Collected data
- Opening Delimiter -

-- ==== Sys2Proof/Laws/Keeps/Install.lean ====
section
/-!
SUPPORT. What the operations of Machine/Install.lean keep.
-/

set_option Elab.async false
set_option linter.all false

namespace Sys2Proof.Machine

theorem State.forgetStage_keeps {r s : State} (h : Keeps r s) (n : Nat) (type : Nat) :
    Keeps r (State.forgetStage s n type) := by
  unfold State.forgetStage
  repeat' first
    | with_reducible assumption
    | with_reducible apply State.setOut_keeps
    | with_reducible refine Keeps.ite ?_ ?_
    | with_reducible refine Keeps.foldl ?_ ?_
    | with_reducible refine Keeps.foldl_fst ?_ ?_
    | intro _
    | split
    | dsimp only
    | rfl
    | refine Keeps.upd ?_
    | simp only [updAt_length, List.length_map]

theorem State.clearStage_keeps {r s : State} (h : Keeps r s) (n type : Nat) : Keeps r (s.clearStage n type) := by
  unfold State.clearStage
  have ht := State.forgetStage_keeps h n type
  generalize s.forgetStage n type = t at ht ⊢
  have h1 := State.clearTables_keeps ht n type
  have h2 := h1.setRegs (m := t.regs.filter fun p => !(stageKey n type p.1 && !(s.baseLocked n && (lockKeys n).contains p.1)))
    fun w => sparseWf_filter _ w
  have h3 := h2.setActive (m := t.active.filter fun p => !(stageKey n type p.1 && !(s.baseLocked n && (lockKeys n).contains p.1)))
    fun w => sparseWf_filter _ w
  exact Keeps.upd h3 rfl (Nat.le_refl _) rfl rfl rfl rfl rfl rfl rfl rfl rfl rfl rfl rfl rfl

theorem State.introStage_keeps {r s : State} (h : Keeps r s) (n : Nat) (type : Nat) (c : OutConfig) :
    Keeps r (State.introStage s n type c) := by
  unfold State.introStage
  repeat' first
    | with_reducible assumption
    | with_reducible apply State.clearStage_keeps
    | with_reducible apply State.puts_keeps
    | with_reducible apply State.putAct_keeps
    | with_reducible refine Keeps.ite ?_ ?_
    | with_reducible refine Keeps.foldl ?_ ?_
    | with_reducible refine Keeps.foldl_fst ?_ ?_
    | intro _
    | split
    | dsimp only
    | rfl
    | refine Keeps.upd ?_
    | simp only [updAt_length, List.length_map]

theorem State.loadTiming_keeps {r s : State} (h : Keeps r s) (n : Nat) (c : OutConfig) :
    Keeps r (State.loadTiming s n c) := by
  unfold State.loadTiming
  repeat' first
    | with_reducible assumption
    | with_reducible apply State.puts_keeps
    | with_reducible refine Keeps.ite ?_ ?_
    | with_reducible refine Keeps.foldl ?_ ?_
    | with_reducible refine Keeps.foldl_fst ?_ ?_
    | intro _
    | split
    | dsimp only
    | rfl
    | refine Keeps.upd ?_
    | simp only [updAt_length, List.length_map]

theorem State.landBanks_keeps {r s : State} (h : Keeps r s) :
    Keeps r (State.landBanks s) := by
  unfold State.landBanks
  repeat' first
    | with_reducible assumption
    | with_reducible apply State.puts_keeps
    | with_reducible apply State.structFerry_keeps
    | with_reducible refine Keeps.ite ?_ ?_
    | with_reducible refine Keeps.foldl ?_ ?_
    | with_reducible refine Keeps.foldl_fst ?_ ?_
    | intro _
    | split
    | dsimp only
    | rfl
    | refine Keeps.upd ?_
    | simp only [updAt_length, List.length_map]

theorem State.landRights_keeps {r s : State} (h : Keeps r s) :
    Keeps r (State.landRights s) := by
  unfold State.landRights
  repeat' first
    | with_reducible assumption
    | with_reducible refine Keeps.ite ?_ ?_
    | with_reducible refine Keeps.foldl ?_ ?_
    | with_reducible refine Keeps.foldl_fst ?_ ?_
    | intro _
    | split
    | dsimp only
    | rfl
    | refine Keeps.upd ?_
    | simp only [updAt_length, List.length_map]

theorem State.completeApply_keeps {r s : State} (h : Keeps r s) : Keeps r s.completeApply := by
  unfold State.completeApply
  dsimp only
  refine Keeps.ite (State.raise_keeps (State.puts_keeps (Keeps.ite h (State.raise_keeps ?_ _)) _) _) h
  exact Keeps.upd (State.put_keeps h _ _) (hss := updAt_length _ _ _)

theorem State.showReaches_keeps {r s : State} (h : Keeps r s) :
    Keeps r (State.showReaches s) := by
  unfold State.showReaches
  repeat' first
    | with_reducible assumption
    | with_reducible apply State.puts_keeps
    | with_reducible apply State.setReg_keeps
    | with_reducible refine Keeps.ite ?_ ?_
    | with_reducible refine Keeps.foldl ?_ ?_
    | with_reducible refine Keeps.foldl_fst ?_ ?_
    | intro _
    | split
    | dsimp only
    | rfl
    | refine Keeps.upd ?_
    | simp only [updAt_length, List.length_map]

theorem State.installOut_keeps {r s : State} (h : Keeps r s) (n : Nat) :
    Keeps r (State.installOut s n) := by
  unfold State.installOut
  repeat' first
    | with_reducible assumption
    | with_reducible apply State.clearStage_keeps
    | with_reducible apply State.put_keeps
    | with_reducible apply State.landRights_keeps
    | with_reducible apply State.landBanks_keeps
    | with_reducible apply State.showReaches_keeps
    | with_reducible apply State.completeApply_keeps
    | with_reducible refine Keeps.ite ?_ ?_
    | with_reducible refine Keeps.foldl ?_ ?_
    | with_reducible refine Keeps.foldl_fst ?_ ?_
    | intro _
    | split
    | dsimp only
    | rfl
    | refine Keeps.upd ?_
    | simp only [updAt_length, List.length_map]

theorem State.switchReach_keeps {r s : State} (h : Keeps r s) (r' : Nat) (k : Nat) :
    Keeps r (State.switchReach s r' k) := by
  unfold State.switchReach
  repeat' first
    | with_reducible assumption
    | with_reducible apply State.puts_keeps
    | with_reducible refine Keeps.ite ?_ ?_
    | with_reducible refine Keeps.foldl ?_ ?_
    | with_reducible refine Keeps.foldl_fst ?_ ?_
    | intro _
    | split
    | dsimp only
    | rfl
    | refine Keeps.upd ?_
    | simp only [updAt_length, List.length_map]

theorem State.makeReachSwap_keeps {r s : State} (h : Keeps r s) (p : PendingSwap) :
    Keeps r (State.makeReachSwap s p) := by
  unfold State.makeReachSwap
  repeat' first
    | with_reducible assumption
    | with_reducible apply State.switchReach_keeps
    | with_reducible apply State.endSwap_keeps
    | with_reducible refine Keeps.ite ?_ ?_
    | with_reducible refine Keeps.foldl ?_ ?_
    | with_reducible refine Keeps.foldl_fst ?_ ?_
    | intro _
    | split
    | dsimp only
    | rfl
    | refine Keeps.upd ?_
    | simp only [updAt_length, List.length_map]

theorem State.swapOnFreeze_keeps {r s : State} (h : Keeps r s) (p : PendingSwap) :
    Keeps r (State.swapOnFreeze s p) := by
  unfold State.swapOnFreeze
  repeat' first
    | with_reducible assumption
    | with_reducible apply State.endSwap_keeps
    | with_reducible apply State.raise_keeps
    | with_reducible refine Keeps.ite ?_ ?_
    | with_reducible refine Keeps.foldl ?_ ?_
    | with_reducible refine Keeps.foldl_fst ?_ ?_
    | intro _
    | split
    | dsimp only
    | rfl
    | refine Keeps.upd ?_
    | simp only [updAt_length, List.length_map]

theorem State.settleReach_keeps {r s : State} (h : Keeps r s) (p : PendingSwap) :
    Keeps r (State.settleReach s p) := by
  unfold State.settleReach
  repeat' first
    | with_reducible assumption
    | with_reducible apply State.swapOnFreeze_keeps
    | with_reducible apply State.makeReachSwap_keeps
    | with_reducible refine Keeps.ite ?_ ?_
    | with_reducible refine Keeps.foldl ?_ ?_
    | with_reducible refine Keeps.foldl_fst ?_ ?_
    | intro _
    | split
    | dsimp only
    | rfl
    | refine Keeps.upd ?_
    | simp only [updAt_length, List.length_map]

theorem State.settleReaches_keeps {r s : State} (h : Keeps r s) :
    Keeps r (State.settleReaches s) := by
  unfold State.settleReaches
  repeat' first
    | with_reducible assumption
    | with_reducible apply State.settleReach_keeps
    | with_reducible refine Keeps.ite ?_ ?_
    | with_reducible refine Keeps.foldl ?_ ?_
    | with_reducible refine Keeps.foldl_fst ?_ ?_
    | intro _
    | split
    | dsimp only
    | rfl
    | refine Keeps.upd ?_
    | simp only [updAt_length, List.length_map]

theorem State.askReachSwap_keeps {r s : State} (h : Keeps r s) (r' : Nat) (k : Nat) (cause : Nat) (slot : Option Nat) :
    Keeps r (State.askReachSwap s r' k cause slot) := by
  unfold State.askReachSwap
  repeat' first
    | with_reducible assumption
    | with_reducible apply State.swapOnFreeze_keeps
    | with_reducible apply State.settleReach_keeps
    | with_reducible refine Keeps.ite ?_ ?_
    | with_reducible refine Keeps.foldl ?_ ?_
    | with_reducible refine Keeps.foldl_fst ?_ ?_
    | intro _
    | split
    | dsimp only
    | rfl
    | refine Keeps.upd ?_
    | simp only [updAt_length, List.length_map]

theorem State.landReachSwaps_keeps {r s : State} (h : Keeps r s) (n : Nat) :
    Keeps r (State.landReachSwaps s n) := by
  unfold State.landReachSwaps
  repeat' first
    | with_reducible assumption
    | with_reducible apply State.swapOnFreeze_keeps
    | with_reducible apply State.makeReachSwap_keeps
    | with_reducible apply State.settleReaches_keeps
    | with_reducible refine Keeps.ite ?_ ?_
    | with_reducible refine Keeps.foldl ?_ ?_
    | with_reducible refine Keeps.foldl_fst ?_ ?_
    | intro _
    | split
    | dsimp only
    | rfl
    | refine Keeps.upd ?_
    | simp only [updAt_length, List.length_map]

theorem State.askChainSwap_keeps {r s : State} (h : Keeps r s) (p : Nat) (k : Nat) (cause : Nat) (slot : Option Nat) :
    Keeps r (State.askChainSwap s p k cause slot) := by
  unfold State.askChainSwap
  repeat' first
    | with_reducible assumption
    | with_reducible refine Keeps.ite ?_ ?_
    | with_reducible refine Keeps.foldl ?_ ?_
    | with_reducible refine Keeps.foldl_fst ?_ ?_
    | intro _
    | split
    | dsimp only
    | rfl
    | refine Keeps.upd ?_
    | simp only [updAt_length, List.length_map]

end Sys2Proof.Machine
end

- Closing Delimiter -
- Opening Delimiter -

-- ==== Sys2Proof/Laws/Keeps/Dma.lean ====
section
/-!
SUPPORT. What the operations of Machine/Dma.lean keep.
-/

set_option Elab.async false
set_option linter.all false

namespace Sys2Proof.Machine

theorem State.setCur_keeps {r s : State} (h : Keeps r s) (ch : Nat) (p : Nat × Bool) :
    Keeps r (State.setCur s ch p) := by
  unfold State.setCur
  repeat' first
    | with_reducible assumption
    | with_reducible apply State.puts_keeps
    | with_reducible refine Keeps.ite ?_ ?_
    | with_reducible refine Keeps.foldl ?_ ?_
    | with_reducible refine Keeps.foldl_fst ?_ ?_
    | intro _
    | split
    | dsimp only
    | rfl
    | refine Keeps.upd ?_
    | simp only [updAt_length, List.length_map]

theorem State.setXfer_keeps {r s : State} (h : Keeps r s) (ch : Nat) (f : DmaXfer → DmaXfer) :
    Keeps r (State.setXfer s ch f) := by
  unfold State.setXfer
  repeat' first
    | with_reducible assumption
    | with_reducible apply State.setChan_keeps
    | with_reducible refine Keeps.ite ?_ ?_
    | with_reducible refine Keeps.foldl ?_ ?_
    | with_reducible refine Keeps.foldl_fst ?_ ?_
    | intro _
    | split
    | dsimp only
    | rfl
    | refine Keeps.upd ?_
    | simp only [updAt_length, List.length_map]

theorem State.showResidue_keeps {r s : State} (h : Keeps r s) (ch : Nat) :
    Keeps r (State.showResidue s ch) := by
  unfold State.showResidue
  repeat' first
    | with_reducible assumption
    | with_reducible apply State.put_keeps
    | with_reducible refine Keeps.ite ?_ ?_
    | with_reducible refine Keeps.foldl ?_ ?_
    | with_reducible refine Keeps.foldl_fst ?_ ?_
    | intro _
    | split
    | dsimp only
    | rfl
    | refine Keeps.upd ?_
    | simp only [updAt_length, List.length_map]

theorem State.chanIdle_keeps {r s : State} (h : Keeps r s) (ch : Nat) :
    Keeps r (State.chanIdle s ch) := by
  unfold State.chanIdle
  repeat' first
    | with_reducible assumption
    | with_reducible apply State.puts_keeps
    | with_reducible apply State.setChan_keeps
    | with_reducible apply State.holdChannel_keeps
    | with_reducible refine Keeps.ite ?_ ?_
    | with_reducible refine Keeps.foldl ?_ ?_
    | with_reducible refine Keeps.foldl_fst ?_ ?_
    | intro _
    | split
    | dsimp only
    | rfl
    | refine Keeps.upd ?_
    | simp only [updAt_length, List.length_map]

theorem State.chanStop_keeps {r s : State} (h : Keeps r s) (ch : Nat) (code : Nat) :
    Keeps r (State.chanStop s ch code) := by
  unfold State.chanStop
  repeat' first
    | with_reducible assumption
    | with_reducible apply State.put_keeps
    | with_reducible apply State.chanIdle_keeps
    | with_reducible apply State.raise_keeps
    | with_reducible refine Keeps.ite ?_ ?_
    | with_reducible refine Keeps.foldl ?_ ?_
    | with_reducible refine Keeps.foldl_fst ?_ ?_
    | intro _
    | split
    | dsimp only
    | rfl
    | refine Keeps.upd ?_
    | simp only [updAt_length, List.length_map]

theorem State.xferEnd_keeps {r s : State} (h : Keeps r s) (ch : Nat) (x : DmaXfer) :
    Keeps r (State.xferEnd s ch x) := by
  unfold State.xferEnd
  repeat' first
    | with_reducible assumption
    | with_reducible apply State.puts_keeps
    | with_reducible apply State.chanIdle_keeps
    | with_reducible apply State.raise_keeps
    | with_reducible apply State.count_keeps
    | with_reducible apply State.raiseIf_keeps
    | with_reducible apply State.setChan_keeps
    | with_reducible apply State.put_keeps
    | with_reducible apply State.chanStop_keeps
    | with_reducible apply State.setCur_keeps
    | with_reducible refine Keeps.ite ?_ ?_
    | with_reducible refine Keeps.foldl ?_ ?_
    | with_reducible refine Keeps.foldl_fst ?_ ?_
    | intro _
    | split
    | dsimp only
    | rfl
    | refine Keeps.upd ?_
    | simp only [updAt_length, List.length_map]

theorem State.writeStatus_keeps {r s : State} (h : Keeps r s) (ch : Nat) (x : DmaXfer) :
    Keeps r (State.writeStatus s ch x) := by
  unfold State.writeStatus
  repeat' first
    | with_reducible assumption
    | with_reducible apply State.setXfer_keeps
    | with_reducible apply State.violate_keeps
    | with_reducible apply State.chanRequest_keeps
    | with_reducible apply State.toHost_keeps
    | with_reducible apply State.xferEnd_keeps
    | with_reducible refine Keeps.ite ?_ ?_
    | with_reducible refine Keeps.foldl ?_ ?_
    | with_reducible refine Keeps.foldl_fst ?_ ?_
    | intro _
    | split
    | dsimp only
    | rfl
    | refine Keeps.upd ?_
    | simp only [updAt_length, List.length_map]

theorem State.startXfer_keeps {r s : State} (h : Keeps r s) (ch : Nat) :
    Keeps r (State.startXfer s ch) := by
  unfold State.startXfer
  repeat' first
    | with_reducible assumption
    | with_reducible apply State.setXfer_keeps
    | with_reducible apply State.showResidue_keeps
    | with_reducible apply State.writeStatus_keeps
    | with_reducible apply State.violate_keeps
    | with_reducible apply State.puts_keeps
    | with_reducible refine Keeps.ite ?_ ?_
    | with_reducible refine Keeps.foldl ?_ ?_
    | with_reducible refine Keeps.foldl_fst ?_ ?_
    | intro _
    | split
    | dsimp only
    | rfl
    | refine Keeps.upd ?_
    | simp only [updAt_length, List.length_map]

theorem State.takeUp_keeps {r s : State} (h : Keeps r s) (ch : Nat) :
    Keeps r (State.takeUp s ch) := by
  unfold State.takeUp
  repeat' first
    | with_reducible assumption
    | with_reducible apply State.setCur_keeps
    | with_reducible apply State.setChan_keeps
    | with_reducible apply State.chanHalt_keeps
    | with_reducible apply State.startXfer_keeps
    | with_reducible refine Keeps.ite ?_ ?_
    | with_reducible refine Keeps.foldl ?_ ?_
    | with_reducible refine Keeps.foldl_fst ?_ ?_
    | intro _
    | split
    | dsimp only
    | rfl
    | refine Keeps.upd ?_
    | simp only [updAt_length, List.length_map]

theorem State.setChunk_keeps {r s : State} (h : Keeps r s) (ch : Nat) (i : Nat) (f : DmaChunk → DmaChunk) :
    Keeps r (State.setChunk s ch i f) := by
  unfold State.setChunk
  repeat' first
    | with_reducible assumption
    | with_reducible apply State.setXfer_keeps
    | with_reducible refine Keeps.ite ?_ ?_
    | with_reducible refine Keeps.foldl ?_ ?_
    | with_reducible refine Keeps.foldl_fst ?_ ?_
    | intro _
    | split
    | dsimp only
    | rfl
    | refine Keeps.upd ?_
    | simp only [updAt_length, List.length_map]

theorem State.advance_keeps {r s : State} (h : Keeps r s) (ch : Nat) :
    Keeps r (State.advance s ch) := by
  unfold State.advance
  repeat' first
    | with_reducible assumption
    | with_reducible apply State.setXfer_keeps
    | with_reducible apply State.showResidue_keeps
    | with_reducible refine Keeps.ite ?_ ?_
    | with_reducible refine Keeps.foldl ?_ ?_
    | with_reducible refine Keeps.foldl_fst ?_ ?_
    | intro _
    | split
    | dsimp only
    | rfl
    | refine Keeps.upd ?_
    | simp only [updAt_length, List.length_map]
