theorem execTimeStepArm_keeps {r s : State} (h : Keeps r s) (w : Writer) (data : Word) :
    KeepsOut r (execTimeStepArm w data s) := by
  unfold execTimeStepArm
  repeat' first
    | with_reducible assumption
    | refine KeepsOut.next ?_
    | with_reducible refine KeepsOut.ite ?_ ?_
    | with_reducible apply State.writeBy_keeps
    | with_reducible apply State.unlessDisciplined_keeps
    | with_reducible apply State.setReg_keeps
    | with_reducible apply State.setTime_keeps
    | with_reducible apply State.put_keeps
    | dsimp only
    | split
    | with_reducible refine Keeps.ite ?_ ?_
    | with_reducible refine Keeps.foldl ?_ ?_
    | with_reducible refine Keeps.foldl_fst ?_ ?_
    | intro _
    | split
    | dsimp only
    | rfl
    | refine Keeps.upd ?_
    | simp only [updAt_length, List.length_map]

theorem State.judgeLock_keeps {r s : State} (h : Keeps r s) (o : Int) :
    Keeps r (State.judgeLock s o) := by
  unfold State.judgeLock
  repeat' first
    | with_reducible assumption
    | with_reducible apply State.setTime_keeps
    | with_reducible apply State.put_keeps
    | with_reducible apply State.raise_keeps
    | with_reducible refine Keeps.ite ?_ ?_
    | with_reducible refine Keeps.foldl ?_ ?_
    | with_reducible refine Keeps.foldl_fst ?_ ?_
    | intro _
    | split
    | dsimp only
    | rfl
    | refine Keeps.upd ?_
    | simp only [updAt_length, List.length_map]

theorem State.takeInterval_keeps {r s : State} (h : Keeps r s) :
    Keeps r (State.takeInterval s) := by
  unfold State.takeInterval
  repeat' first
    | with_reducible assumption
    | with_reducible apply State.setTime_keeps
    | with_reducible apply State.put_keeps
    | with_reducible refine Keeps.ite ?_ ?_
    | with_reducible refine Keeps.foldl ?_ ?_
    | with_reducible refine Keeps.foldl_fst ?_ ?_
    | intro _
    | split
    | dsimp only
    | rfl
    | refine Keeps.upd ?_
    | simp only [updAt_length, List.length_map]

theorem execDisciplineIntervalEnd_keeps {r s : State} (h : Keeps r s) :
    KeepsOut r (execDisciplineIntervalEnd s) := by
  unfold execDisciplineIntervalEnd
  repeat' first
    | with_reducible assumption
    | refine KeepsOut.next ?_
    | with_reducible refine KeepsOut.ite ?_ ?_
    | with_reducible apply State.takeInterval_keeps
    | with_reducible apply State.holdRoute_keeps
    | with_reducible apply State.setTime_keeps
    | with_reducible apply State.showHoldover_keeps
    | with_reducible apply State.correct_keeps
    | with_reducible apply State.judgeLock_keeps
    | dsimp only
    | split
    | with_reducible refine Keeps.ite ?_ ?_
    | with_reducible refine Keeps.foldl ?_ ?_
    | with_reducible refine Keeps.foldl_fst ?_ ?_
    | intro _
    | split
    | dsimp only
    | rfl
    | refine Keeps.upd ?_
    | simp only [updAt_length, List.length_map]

- Closing Delimiter -
- Opening Delimiter -

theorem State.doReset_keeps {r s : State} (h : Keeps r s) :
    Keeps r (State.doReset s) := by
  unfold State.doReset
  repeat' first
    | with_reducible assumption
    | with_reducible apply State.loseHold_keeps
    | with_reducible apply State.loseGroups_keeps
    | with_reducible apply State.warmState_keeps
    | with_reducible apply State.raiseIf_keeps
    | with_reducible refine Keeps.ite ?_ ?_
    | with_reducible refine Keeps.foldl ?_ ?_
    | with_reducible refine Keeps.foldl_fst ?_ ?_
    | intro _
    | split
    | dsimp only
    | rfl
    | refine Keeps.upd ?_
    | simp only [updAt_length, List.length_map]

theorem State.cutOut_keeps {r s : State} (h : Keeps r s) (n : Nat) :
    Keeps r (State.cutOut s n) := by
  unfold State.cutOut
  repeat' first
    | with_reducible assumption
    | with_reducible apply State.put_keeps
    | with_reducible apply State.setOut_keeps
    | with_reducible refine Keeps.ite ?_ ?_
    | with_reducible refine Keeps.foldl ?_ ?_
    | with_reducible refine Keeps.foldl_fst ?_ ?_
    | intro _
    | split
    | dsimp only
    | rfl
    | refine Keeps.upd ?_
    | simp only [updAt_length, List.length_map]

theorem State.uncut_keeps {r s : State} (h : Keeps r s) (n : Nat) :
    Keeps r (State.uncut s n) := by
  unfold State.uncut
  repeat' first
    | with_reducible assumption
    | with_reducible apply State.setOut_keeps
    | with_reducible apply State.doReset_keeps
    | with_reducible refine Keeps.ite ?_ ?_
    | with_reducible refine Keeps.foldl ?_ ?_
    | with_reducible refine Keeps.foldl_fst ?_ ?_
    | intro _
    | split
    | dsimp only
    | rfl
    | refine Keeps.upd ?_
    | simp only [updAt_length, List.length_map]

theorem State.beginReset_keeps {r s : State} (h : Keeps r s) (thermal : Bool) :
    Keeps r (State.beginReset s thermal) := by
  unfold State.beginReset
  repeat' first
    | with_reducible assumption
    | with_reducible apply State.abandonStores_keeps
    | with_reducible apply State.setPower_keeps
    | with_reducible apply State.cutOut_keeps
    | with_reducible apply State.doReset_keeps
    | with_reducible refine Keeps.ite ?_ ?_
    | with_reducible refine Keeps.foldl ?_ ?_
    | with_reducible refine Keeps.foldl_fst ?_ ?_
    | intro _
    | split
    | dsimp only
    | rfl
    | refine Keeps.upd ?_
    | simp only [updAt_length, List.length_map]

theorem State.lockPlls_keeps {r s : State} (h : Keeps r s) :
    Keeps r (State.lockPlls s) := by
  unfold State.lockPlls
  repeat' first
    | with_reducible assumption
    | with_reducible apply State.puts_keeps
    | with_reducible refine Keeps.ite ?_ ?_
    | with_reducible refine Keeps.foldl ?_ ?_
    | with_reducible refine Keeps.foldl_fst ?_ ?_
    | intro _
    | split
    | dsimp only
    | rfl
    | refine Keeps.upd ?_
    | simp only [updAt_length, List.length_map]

- Closing Delimiter -

Work to be completed
Which of the lines above carry the string "PendingSwap"? Copy every one.

Answer to this task
theorem State.makeReachSwap_keeps {r s : State} (h : Keeps r s) (p : PendingSwap) :
theorem State.swapOnFreeze_keeps {r s : State} (h : Keeps r s) (p : PendingSwap) :
theorem State.settleReach_keeps {r s : State} (h : Keeps r s) (p : PendingSwap) :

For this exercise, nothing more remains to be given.